In order to do this, the Bells have run a K Street Project which makes Jack Abramoff's efforts look like child's play. They dominate every state capitol. They control a majority of most state legislatures. They practically own powerful Congresscritters (like Barton). And they have more Astroturf organizations than Richard Mellon Scaife, all aimed at convincing the waverers (by any argument necessary) to knuckle under.

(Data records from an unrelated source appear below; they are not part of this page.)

/-- INJECT_GO, INJECT_ABORT, INJECTED_READ, INJECT_TIMEOUT: R469 to R472. -/
def Obligations.InjectCommandsComplete : Prop := ∀ s : State, Ready s →
  -- GO with the key arms a listed word with a mask of one or two bits; anything else has RESULT 5
  (∀ (p : Path) (w : Word) (n : Nat), s.dev.keyed p = true → s.dev.get BRCH_INJ_STAT_STATE ≠ 1 →
    injectWords (w.toNat % 64) (w.toNat / 4096 % 4) = some n → s.dev.get BRCH_INJ_ADDR_WORD < n →
    ones 7 (w.toNat / 65536 % 128) = 1 ∨ ones 7 (w.toNat / 65536 % 128) = 2 →
    ∃ t, exec (.injectGo p w) s = .next t ∧ t.dev.get BRCH_INJ_STAT_STATE = 1 ∧ t.dev.brch.unsol = false ∧
      t.dev.brch.arm = ⟨w.toNat % 64, s.dev.get BRCH_INJ_ADDR_WORD, w.toNat / 65536 % 128⟩) ∧
  -- while one is armed GO has RESULT 6 and leaves it armed
  (∀ (p : Path) (w : Word), s.dev.keyed p = true → s.dev.get BRCH_INJ_STAT_STATE = 1 → ∃ t,
    exec (.injectGo p w) s = .next t ∧ t.dev.get BRCH_INJ_STAT_STATE = 1 ∧ t.dev.get BRCH_INJ_STAT_RESULT = 6 ∧
      t.dev.brch.arm = s.dev.brch.arm) ∧
  (∀ (p : Path) (w : Word), s.dev.keyed p = true → s.dev.get BRCH_INJ_STAT_STATE = 0 →
    injectWords (w.toNat % 64) (w.toNat / 4096 % 4) = none →
    ∃ t, exec (.injectGo p w) s = .next t ∧ t.dev.get BRCH_INJ_STAT_STATE = 0 ∧ t.dev.get BRCH_INJ_STAT_RESULT = 5) ∧
  -- ABORT and the timeout end an armed injection with their results and event 175
  (∀ p : Path, s.dev.keyed p = true → s.dev.get BRCH_INJ_STAT_STATE = 1 → exec (.injectAbort p) s = .next (s.shows
    ((((s.dev.keyUsed).put BRCH_INJ_STAT_STATE 2).put BRCH_INJ_STAT_RESULT 4).event 175))) ∧
  (s.dev.get BRCH_INJ_STAT_STATE = 1 → exec .injectTimeout s = .next (s.shows
    (((s.dev.put BRCH_INJ_STAT_STATE 2).put BRCH_INJ_STAT_RESULT 3).event 175))) ∧
  (s.dev.get BRCH_INJ_STAT_STATE ≠ 1 → exec .injectTimeout s = .next (s.shows s.dev)) ∧
  -- the armed word is read with the mask as its syndrome, a single-bit error: detected, and not injected elsewhere
  (∀ (y : BitVec 7) (b : Bool), s.dev.get BRCH_INJ_STAT_STATE = 1 → s.dev.brch.arm.mask = y.toNat → ones 7 y.toNat = 1 →
    s.dev.brch.unsol = false → 16 ≤ s.dev.brch.arm.src → exec (.injectedRead y b false) s = .next (s.shows
      ((((((s.dev.put BRCH_INJ_STAT_STATE 2).put BRCH_INJ_STAT_RESULT 1).event 175).put BRCH_INJ_STAT_SYND y.toNat)).set
        (BRCH_DET_INJ s.dev.brch.arm.src)))) ∧
  -- a double-bit error there raises its source with the word and the syndrome; another error besides has RESULT 2
  (∀ (y : BitVec 7) (b o : Bool), s.dev.get BRCH_INJ_STAT_STATE = 1 →
    (if y.toNat = s.dev.brch.arm.mask then ones 7 y.toNat = 2 else b = true) →
    let pure := decide (y.toNat = s.dev.brch.arm.mask) && !o && !s.dev.brch.unsol
    let d := raiseSources s.dev.brch.arm.src true s.dev.brch.arm.word y.toNat [] ((((s.dev.put BRCH_INJ_STAT_STATE 2).put
      BRCH_INJ_STAT_RESULT (if pure then 1 else 2)).event 175).put BRCH_INJ_STAT_SYND y.toNat)
    exec (.injectedRead y b o) s = .next (s.settles
      (d.set (if pure then BRCH_DET_INJ s.dev.brch.arm.src else BRCH_DET_UNSOL s.dev.brch.arm.src)))) ∧
  (∀ (y : BitVec 7) (b o : Bool), s.dev.get BRCH_INJ_STAT_STATE = 1 →
    (if y.toNat = s.dev.brch.arm.mask then ones 7 y.toNat ≠ 2 else b = false) → ∃ t,
    exec (.injectedRead y b o) s = .next t ∧ t.dev.get BRCH_INJ_STAT_STATE = 2 ∧
      t.dev.get BRCH_INJ_STAT_SYND = y.toNat ∧ t.dev.brch = s.dev.brch ∧ t.dev.get BRCH_INJ_STAT_RESULT =
        if y.toNat = s.dev.brch.arm.mask ∧ o = false ∧ s.dev.brch.unsol = false then 1 else 2) ∧
  (∀ (y : BitVec 7) (b o : Bool), s.dev.get BRCH_INJ_STAT_STATE ≠ 1 →
    exec (.injectedRead y b o) s = .next (s.shows s.dev))

/-- BIST_RUN, BIST_ABORT, BIST_TEST_START, BIST_TEST_END, BIST_OVERTIME, BIST_REINIT_DONE, BIST_SEQUENCER_STALL,
ROLL_CHECK_START, ROLL_CHECK_END, SOFT_REPAIR, FUSE_REPAIR: R479 to R495. -/
def Obligations.SelfTestCommandsComplete : Prop := ∀ s : State, Ready s →
  -- a request is refused outside TEST, and queues its test in it
  (∀ v : Word, s.dev.get GLB_MODE_MODE ≠ 0xA → ∃ t, exec (.bistRun v) s = .next t ∧ t.dev.get BIST_STATUS_RESULT = 3 ∧
    t.dev.bist = s.dev.bist) ∧
  (∀ v : Word, s.dev.get GLB_MODE_MODE = 0xA → v.toNat % 64 < 54 → s.dev.bist.queue.contains (v.toNat % 64) = false →
    s.dev.bist.run.contains (v.toNat % 64) = false → ∃ t, exec (.bistRun v) s = .next t ∧
      t.dev.get BIST_STATUS_RESULT = 1 ∧ t.dev.bist.queue = s.dev.bist.queue ++ [v.toNat % 64] ∧
      t.dev.get (BIST_TSTAT_RESULT (v.toNat % 64)) = 5) ∧
  (exec .bistAbort s = .next (s.settles s.dev.bistCut)) ∧
  -- the oldest queued test that can start begins: it reads RUNNING
  (∀ k : Nat, s.dev.get GLB_MODE_MODE = 0xA → s.dev.bist.queue.find? s.dev.canStart = some k → k < 54 → ∃ t,
    exec .bistTestStart s = .next t ∧ t.dev.bist.run = s.dev.bist.run ++ [k] ∧
      t.dev.bist.queue = s.dev.bist.queue.filter (· ≠ k) ∧ t.dev.get (BIST_TSTAT_RESULT k) = 4) ∧
  (s.dev.bist.queue = [] → exec .bistTestStart s = .next (s.shows s.dev)) ∧
  -- a test that counts short is TRUNCATED; one with its count and its signature is PASS
  (∀ (k : Fin 54) (n g : Word) (a : Option (BitVec 24)), s.dev.bist.run.contains k.val = true →
    n.toNat ≠ s.dev.get (BIST_TEXP_EXPECTED k) → exec (.bistTestEnd k n g a) s = .next (s.settles
      (closeTest k 3 ((s.dev.put (BIST_TCNT_COUNT k) n.toNat).put (BIST_TSIG_SIG k) g.toNat)))) ∧
  (∀ (k : Fin 54) (n : Word), s.dev.bist.run.contains k.val = true → n.toNat = s.dev.get (BIST_TEXP_EXPECTED k) →
    exec (.bistTestEnd k n (Config.expectedSignature k) none) s = .next (s.settles (closeTest k 1
      (lanesPass k ((s.dev.put (BIST_TCNT_COUNT k) n.toNat).put (BIST_TSIG_SIG k) (Config.expectedSignature k).toNat))))) ∧
  -- one that found a failing position is FAIL, with source 46
  (∀ (k : Fin 54) (n g : Word) (a : BitVec 24), s.dev.bist.run.contains k.val = true →
    s.dev.bist.queue.contains k.val = false → n.toNat = s.dev.get (BIST_TEXP_EXPECTED k) → s.dev.brch.on = true → ∃ t, exec (.bistTestEnd k n g (some a)) s = .next t ∧
      t.dev.get (BIST_TSTAT_RESULT k) = 2 ∧ t.dev.get (BIST_TSTAT_FAILINFO k) = a.toNat ∧
      t.dev.flag (BRCH_STICKY 46) = true) ∧
  -- one whose signature alone differs is FAIL too, at a position that the spec does not give
  (∀ (k : Fin 54) (n g : Word), s.dev.bist.run.contains k.val = true → s.dev.bist.queue.contains k.val = false →
    n.toNat = s.dev.get (BIST_TEXP_EXPECTED k) → g ≠ Config.expectedSignature k → s.dev.brch.on = true → ∃ t,
    exec (.bistTestEnd k n g none) s = .next t ∧ t.dev.get (BIST_TSTAT_RESULT k) = 2 ∧
      t.dev.flag (BRCH_STICKY 46) = true) ∧
  (∀ (k : Fin 54) (n g : Word) (a : Option (BitVec 24)), s.dev.bist.run.contains k.val = false →
    exec (.bistTestEnd k n g a) s = .next (s.shows s.dev)) ∧
  (∀ (k : Fin 54) (n : Word), s.dev.bist.run.contains k.val = true → ∃ t, exec (.bistOvertime k n) s = .next t ∧
    t.dev.get (BIST_TSTAT_RESULT k) = 3 ∧ t.dev.get (BIST_TCNT_COUNT k) = n.toNat ∧
    t.dev.bist.run = s.dev.bist.run.filter (· ≠ k.val) ∧ t.dev.bist.reinit = s.dev.bist.reinit ++ [k.val]) ∧
  -- the reinitialisation leaves zeros, and a polder with no further test leaves BIST
  (∀ k : Fin 54, s.dev.bist.reinit.contains k.val = true → exec (.bistReinitDone k) s = .next (s.settles
    (let d := zeroBlock k (s.dev.onBist fun b => { b with reinit := b.reinit.filter (· ≠ k.val) })
     if k.val < 48 then leaveBist (k / 6) d else d))) ∧
  (∀ k : Fin 54, s.dev.bist.reinit.contains k.val = false → exec (.bistReinitDone k) s = .next (s.shows s.dev)) ∧
  (∀ p : Fin 8, s.dev.bist.reinit = [6 * p.val + 4] → s.dev.bist.run = [] → s.dev.bist.queue = [] →
    s.dev.inBist p = true → ∃ t, exec (.bistReinitDone ⟨6 * p.val + 4, by omega⟩) s = .next t ∧
      (t.dev.polder p).dmem = [] ∧ t.dev.inBist p = false ∧ t.dev.bist.reinit = []) ∧
  (s.dev.bist.run ≠ [] → s.dev.brch.on = true → ∃ t, exec .bistSequencerStall s = .next t ∧
    t.dev.flag (BRCH_STICKY 46) = true) ∧
  (s.dev.bist.run = [] → exec .bistSequencerStall s = .next (s.shows s.dev)) ∧
  -- the rolling check takes the next spare lane, and gives it back
  (∀ L : Nat, s.dev.flag BIST_ROLL_EN = true → s.dev.get GLB_MODE_MODE = 2 → s.dev.lcs ≠ 3 → s.dev.bist.roll = none →
    s.dev.nextSpare = some L → exec .rollCheckStart s = .next (s.shows
      (((s.dev.put BIST_ROLL_LANE L).put (LANE_CFG_ROLE L) 3).onBist fun b => { b with roll := some L }))) ∧
  (∀ (L : Nat) (n : BitVec 16) (a : Option Byte) (b : Bool), s.dev.bist.roll = some L → n ≠ 352 →
    exec (.rollCheckEnd n a b) s = .next (s.shows
      (((s.dev.put (LANE_CFG_ROLE L) 0).onBist fun b => { b with roll := none }).put BIST_ROLL_RESULT 3))) ∧
  (∀ (L : Nat) (a : Option Byte) (b : Bool), s.dev.bist.roll = some L → L < 144 → s.dev.inBist (L / 18) = false →
    a.isSome = true ∨ b = false → s.dev.brch.on = true → ∃ t,
    exec (.rollCheckEnd 352 a b) s = .next t ∧ t.dev.get BIST_ROLL_RESULT = 2 ∧ t.dev.bist.roll = none ∧
      t.dev.flag (BIST_ROLLFAIL L) = true ∧ t.dev.flag (BRCH_STICKY (16 + L / 18)) = true) ∧
  (∀ L : Nat, s.dev.bist.roll = some L → exec (.rollCheckEnd 352 none true) s = .next (s.shows
    ((((s.dev.put (LANE_CFG_ROLE L) 0).onBist fun b => { b with roll := none }).put BIST_ROLL_RESULT 1).onBist fun b =>
      { b with bad := b.bad.filter (·.unit ≠ L) }))) ∧
  (s.dev.bist.roll = none → ∀ n a b, exec (.rollCheckEnd n a b) s = .next (s.shows s.dev)) ∧
  -- repairs: a result by the order of the rules, and the accepted one is stored
  (∀ (p : Path) (w : Word), s.dev.keyed p = true → s.dev.get GLB_MODE_MODE = 0xB →
    (storeRequest w s.dev.keyUsed).softResult (storeRequest w s.dev.keyUsed).repairOf = 1 →
    ∃ t, exec (.softRepair p w) s = .next t ∧ t.dev.get BIST_REP_RESULT = 1 ∧
      t.dev.bist.soft = s.dev.bist.soft ++ [(storeRequest w s.dev.keyUsed).repairOf]) ∧
  (∀ (p : Path) (w : Word), s.dev.keyed p = true →
    (storeRequest w s.dev.keyUsed).fuseResult (storeRequest w s.dev.keyUsed).repairOf = 1 →
    ∃ t, exec (.fuseRepair p w) s = .next t ∧ t.dev.get BIST_REP_RESULT = 1 ∧
      t.dev.bist.fused = s.dev.bist.fused ++ [(storeRequest w s.dev.keyUsed).repairOf] ∧
      (storeRequest w s.dev.keyUsed).repairOf ∉ t.dev.bist.soft)
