/-! ### `setLane` -/

@[simp] theorem setLane_regs (d : Dev) (L : Nat) (x : Lane) : (d.setLane L x).regs = d.regs := rfl
@[simp] theorem setLane_shadow (d : Dev) (L : Nat) (x : Lane) : (d.setLane L x).shadow = d.shadow := rfl
@[simp] theorem setLane_now (d : Dev) (L : Nat) (x : Lane) : (d.setLane L x).now = d.now := rfl
@[simp] theorem setLane_free (d : Dev) (L : Nat) (x : Lane) : (d.setLane L x).free = d.free := rfl
@[simp] theorem setLane_out (d : Dev) (L : Nat) (x : Lane) : (d.setLane L x).out = d.out := rfl
@[simp] theorem setLane_mode (d : Dev) (L : Nat) (x : Lane) : (d.setLane L x).mode = d.mode := rfl
@[simp] theorem setLane_tide (d : Dev) (L : Nat) (x : Lane) : (d.setLane L x).tide = d.tide := rfl
@[simp] theorem setLane_lanes (d : Dev) (L : Nat) (x : Lane) : (d.setLane L x).lanes = Table.put {} d.lanes L x := rfl
@[simp] theorem setLane_cells (d : Dev) (L : Nat) (x : Lane) : (d.setLane L x).cells = d.cells := rfl
@[simp] theorem setLane_survey (d : Dev) (L : Nat) (x : Lane) : (d.setLane L x).survey = d.survey := rfl
@[simp] theorem setLane_slu (d : Dev) (L : Nat) (x : Lane) : (d.setLane L x).slu = d.slu := rfl
@[simp] theorem setLane_couch (d : Dev) (L : Nat) (x : Lane) : (d.setLane L x).couch = d.couch := rfl
@[simp] theorem setLane_polders (d : Dev) (L : Nat) (x : Lane) : (d.setLane L x).polders = d.polders := rfl
@[simp] theorem setLane_brch (d : Dev) (L : Nat) (x : Lane) : (d.setLane L x).brch = d.brch := rfl
@[simp] theorem setLane_ldg (d : Dev) (L : Nat) (x : Lane) : (d.setLane L x).ldg = d.ldg := rfl
@[simp] theorem setLane_pcie (d : Dev) (L : Nat) (x : Lane) : (d.setLane L x).pcie = d.pcie := rfl
@[simp] theorem setLane_dike (d : Dev) (L : Nat) (x : Lane) : (d.setLane L x).dike = d.dike := rfl
@[simp] theorem setLane_berm (d : Dev) (L : Nat) (x : Lane) : (d.setLane L x).berm = d.berm := rfl
@[simp] theorem setLane_saf (d : Dev) (L : Nat) (x : Lane) : (d.setLane L x).saf = d.saf := rfl
@[simp] theorem setLane_mgmt (d : Dev) (L : Nat) (x : Lane) : (d.setLane L x).mgmt = d.mgmt := rfl
@[simp] theorem setLane_fic (d : Dev) (L : Nat) (x : Lane) : (d.setLane L x).fic = d.fic := rfl
@[simp] theorem setLane_key (d : Dev) (L : Nat) (x : Lane) : (d.setLane L x).key = d.key := rfl
@[simp] theorem setLane_races (d : Dev) (L : Nat) (x : Lane) : (d.setLane L x).races = d.races := rfl
@[simp] theorem setLane_vat (d : Dev) (L : Nat) (x : Lane) : (d.setLane L x).vat = d.vat := rfl
@[simp] theorem setLane_spi (d : Dev) (L : Nat) (x : Lane) : (d.setLane L x).spi = d.spi := rfl
@[simp] theorem setLane_bist (d : Dev) (L : Nat) (x : Lane) : (d.setLane L x).bist = d.bist := rfl
@[simp] theorem setLane_pwr (d : Dev) (L : Nat) (x : Lane) : (d.setLane L x).pwr = d.pwr := rfl
@[simp] theorem setLane_get (d : Dev) (L : Nat) (x : Lane) (g : Fld) : (d.setLane L x).get g = d.get g := rfl

/-! ### `setCell` -/

@[simp] theorem setCell_regs (d : Dev) (c : Nat) (x : Cell) : (d.setCell c x).regs = d.regs := rfl
@[simp] theorem setCell_shadow (d : Dev) (c : Nat) (x : Cell) : (d.setCell c x).shadow = d.shadow := rfl
@[simp] theorem setCell_now (d : Dev) (c : Nat) (x : Cell) : (d.setCell c x).now = d.now := rfl
@[simp] theorem setCell_free (d : Dev) (c : Nat) (x : Cell) : (d.setCell c x).free = d.free := rfl
@[simp] theorem setCell_out (d : Dev) (c : Nat) (x : Cell) : (d.setCell c x).out = d.out := rfl
@[simp] theorem setCell_mode (d : Dev) (c : Nat) (x : Cell) : (d.setCell c x).mode = d.mode := rfl
@[simp] theorem setCell_tide (d : Dev) (c : Nat) (x : Cell) : (d.setCell c x).tide = d.tide := rfl
@[simp] theorem setCell_lanes (d : Dev) (c : Nat) (x : Cell) : (d.setCell c x).lanes = d.lanes := rfl
@[simp] theorem setCell_cells (d : Dev) (c : Nat) (x : Cell) : (d.setCell c x).cells = Table.put {} d.cells c x := rfl
@[simp] theorem setCell_survey (d : Dev) (c : Nat) (x : Cell) : (d.setCell c x).survey = d.survey := rfl
@[simp] theorem setCell_slu (d : Dev) (c : Nat) (x : Cell) : (d.setCell c x).slu = d.slu := rfl
@[simp] theorem setCell_couch (d : Dev) (c : Nat) (x : Cell) : (d.setCell c x).couch = d.couch := rfl
@[simp] theorem setCell_polders (d : Dev) (c : Nat) (x : Cell) : (d.setCell c x).polders = d.polders := rfl
@[simp] theorem setCell_brch (d : Dev) (c : Nat) (x : Cell) : (d.setCell c x).brch = d.brch := rfl
@[simp] theorem setCell_ldg (d : Dev) (c : Nat) (x : Cell) : (d.setCell c x).ldg = d.ldg := rfl
@[simp] theorem setCell_pcie (d : Dev) (c : Nat) (x : Cell) : (d.setCell c x).pcie = d.pcie := rfl
@[simp] theorem setCell_dike (d : Dev) (c : Nat) (x : Cell) : (d.setCell c x).dike = d.dike := rfl
@[simp] theorem setCell_berm (d : Dev) (c : Nat) (x : Cell) : (d.setCell c x).berm = d.berm := rfl
@[simp] theorem setCell_saf (d : Dev) (c : Nat) (x : Cell) : (d.setCell c x).saf = d.saf := rfl
@[simp] theorem setCell_mgmt (d : Dev) (c : Nat) (x : Cell) : (d.setCell c x).mgmt = d.mgmt := rfl
@[simp] theorem setCell_fic (d : Dev) (c : Nat) (x : Cell) : (d.setCell c x).fic = d.fic := rfl
@[simp] theorem setCell_key (d : Dev) (c : Nat) (x : Cell) : (d.setCell c x).key = d.key := rfl
@[simp] theorem setCell_races (d : Dev) (c : Nat) (x : Cell) : (d.setCell c x).races = d.races := rfl
@[simp] theorem setCell_vat (d : Dev) (c : Nat) (x : Cell) : (d.setCell c x).vat = d.vat := rfl
@[simp] theorem setCell_spi (d : Dev) (c : Nat) (x : Cell) : (d.setCell c x).spi = d.spi := rfl
@[simp] theorem setCell_bist (d : Dev) (c : Nat) (x : Cell) : (d.setCell c x).bist = d.bist := rfl
@[simp] theorem setCell_pwr (d : Dev) (c : Nat) (x : Cell) : (d.setCell c x).pwr = d.pwr := rfl
@[simp] theorem setCell_get (d : Dev) (c : Nat) (x : Cell) (g : Fld) : (d.setCell c x).get g = d.get g := rfl
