-- ==== Sys2Proof/Tests/Slice0.lean ====
section
/-! SUPPORT. Tests: ill-formed commands, check strings of the spec, single steps on small states, and for every statement
with hypotheses states and operands that meet them, clause by clause. -/

open Sys2Proof Sys2Proof.Machine Sys2Proof.Machine.Reg Sys2Proof.Machine.Dev

namespace Sys2Proof.Tests

set_option maxRecDepth 20000

/-- The state after reset with some register fields changed, and a change to the device. -/
def w (fs : List (Fld × Nat)) (f : Dev → Dev := id) : State :=
  { State.reset with dev := f (fs.foldl (fun d x => d.put x.1 x.2) State.reset.dev) }

/-! ### Ill-formed commands -/

theorem test_wf_no_byte_enabled : (Instr.registerWrite .pcie 0 0 0).wf = false ∧ (Instr.registerWrite .pcie 0 0 1).wf = true := by
  decide
theorem test_wf_overflow_twice : (Instr.reamFrame 0 0 .whole [] [3, 3]).wf = false ∧ (Instr.reamFrame 0 0 .whole [] [3, 4]).wf = true := by
  decide
theorem test_wf_descriptor_length : (Instr.descriptorFetch 0 (List.replicate 31 0) []).wf = false ∧
    (Instr.descriptorFetch 0 (List.replicate 32 0) []).wf = true := by decide
theorem test_wf_fic_j : (Instr.ficJmp 0x010000).wf = false ∧ (Instr.ficJmp 0x00FFFF).wf = true := by decide
theorem test_wf_fic_a : (Instr.ficLdi 0x110000).wf = false ∧ (Instr.ficLdi 0x10FFFF).wf = true := by decide
theorem test_wf_fic_ab : (Instr.ficMov 0x110001).wf = false ∧ (Instr.ficMov 0xFF0000).wf = true := by decide
theorem test_wf_fic_o : (Instr.ficRd 0x13C000).wf = false ∧ (Instr.ficRd 0x13BFFF).wf = true := by decide
theorem test_wf_fic_p : (Instr.ficPoll 0x120000 0).wf = false ∧ (Instr.ficPoll 0x120001 0x3C000).wf = false ∧
    (Instr.ficPoll 0x120001 0x3BFFF).wf = true := by decide
theorem test_no_word_spells_a_command : decodeTableWord 32 0 = none ∧ State.reset.withFetchWord 32 0 = State.reset := by
  decide

/-! ### Witnesses: chapters 1 to 3 -/

def sClk : State := w [] fun d => d.onBrch fun b => { b with clk := 2 ^ 8 + 2 ^ 7, cond := 2 ^ 30 }
def sHoldover : State := w [(TIDE_STATUS_HOLDOVER, 1), (TIDE_STATUS_LOCKSENSE, 1)] fun d =>
  d.onTide fun t => { t with pullBack := true }

theorem witness_clock :
    (Ready (w []) ∧ (w []).dev.flag TIDE_STATUS_LOCKSENSE = false ∧ (w []).dev.flag TIDE_STATUS_HOLDOVER = false) ∧
    (Ready (w [(TIDE_STATUS_LOCKSENSE, 1)]) ∧ (w [(TIDE_STATUS_LOCKSENSE, 1)]).dev.flag TIDE_STATUS_LOCKSENSE = true) ∧
    (w []).dev.inBist 7 = false ∧ (w [(BIST_STATUS_POLDERS, 1)]).dev.inBist 0 = true ∧
    (w [] fun d => d.onBrch fun b => { b with clk := 2 ^ 8 }).dev.brch.clk = 2 ^ 8 ∧
    (w [] fun d => d.onBrch fun b => { b with clk := 2 ^ 9 }).dev.brch.clk = 2 ^ 9 ∧
    (w []).dev.flag TIDE_STATUS_HOLDOVER = false ∧
    (Ready sClk ∧ sClk.dev.inBist 7 = false ∧ sClk.dev.brch.clk = 2 ^ 8 + 2 ^ 7 ∧ sClk.dev.brch.cond.testBit 30 = true) ∧
    (Ready sHoldover ∧ sHoldover.dev.flag TIDE_STATUS_HOLDOVER = true ∧ sHoldover.dev.flag TIDE_STATUS_LOCKSENSE = true ∧
      sHoldover.dev.tide.refLost = false ∧ sHoldover.dev.tide.pullBack = true) := by decide
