-- ==== Sys2Proof/Word.lean ====
section
/-! DEFINITION. The words AMDTP-PE moves (00_scope.md R9): the byte and the quadlet. -/

namespace Sys2Proof

/-- A byte is 8 bits (R9). -/
abbrev Byte := BitVec 8

/-- A quadlet is 32 bits, bit 31 the most significant (R9). -/
abbrev Quadlet := BitVec 32

end Sys2Proof
end

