-- ==== Sys2Proof/WellFormed.lean ====
section
/-! DEFINITION. Well-formed operations: the operand ranges of 30_encoding.md R112 and, for the naturals R112 leaves
unbounded, the 32-bit operand fields of this model's records (DESIGN CHOICE, log entry 2). For the wire formats: each
word belongs to one row only (DESIGN CHOICE, log entry 3). -/

namespace Sys2Proof

/-- A natural operand fits a 32-bit field of an operation record (DESIGN CHOICE, log entry 2). -/
def fitsField (n : Nat) : Bool := decide (n < 2 ^ 32)

/-- The oracle `qfail` (R112): none, or a natural that fits its field. -/
def qfailOk (q : Option Nat) : Bool := q.all fitsField

/-- R112: `1 <= period_size <= buffer_size < 2^32`. -/
def Binding.inRange (b : Binding) : Bool :=
  decide (1 ≤ b.periodSize) && decide (b.periodSize ≤ b.bufferSize) && decide (b.bufferSize < 2 ^ 32)

/-- R112: a batch is at most `QUEUE_LENGTH` byte strings, each of a length that fits its field. -/
def batchOk (batch : List (List Byte)) : Bool :=
  decide (batch.length ≤ Config.queueLength) && batch.all fun p => fitsField p.length

/-- The static operand ranges of R112. `rate`, `pcm_channels`, `midi_ports`, `slot` and `c` are checked by the command
and answered with `ERR_PARAM`, so they have no range here beyond their field. -/
def Instr.wellFormed : Instr → Bool
  | .init s _ => fitsField s
  | .destroy s => fitsField s
  | .setParams s rate ch ports _ _ => fitsField s && fitsField rate && fitsField ch && fitsField ports
  | .setPcmPosition s c slot => fitsField s && fitsField c && fitsField slot
  | .setMidiPosition s slot => fitsField s && fitsField slot
  | .setPcmFormat s _ => fitsField s
  | .setTransferDelay s ticks => fitsField s && decide (ticks ≤ 65535)
  | .setSync m t => fitsField m && t.all fitsField
  | .start s ch sp node _ q =>
      fitsField s && decide (ch ≤ 63) && decide (sp ≤ 7) && decide (node ≤ 63) && qfailOk q
  | .stop s => fitsField s
  | .busReset => true
  | .update s node => fitsField s && decide (node ≤ 63)
  | .updateFail s => fitsField s
  | .startTimeout s => fitsField s
  | .status s => fitsField s
  | .pcmPrepare s => fitsField s
  | .pcmBind s b => fitsField s && b.all Binding.inRange
  | .pcmPointer s => fitsField s
  | .midiBind s p _ => fitsField s && decide (p < 8)
  | .midiPush s p _ => fitsField s && decide (p < 8)
  | .txComplete s cycle count q =>
      fitsField s && fitsField cycle && decide (count ≤ Config.queueLength) && qfailOk q
  | .rxComplete s cycle batch q => fitsField s && fitsField cycle && batchOk batch && qfailOk q
  | .periodNotify s => fitsField s
  | .cipQ0 _ _ _ => true
  | .cipQ1 _ _ => true
  | .cipQ1RxMatch form fdf _ => decide (fdf ≠ 0xFF#8) && !(decide (form = 0#1) && decide (fdf.toNat < 8))
  | .cipQ1NoData _ _ => true
  | .sytNoInfo => true
  | .sytTimestamp cycle4 offset => !(decide (cycle4 = 0xF#4) && decide (offset = 0xFFF#12))
  | .am824Pcm _ => true
  | .am824MidiNoData _ => true
  | .am824Midi1 _ _ => true
  | .am824Midi2 _ _ _ => true
  | .am824Midi3 _ _ _ => true

end Sys2Proof
end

Berninger's article reminds me of why I once admired my first
Washington boss, James L. Buckley (left, from about the time I knew him). Buckley, who served one term (he beat Charles Goodall, appointed by Rockefeller when Bobby Kennedy died, then was beaten by Moynihan, and it's now the Hillary Clinton seat) and
eventually got a federal judgeship (he was also the Buckley in the infamous case of Buckley vs. Vallejo) had
what I considered (at the time to be) a wonderful habit of finding novel means of reaching
the same conclusions as his Republican peers. But, in the end, he
always reached those same conclusions. He was playing a game with
argument, getting from A to B via G and thinking he was being cute.
Cute was all he was being.
In the end, it doesn't matter how you get from A to B. What matters is whether you should be going there. Arguments, no matter how tidy they may be, matter much less in politics than the application of raw power. If the cable operators and Google and Microsoft can call a halt to the Bellco train long enough for a new Congress to be elected, one which demands net neutrality and encourages competition, that means a lot more than what I or Berninger or anyone else may have to say.
If being right were all that mattered in Washington, Jimmy Carter would have served two terms.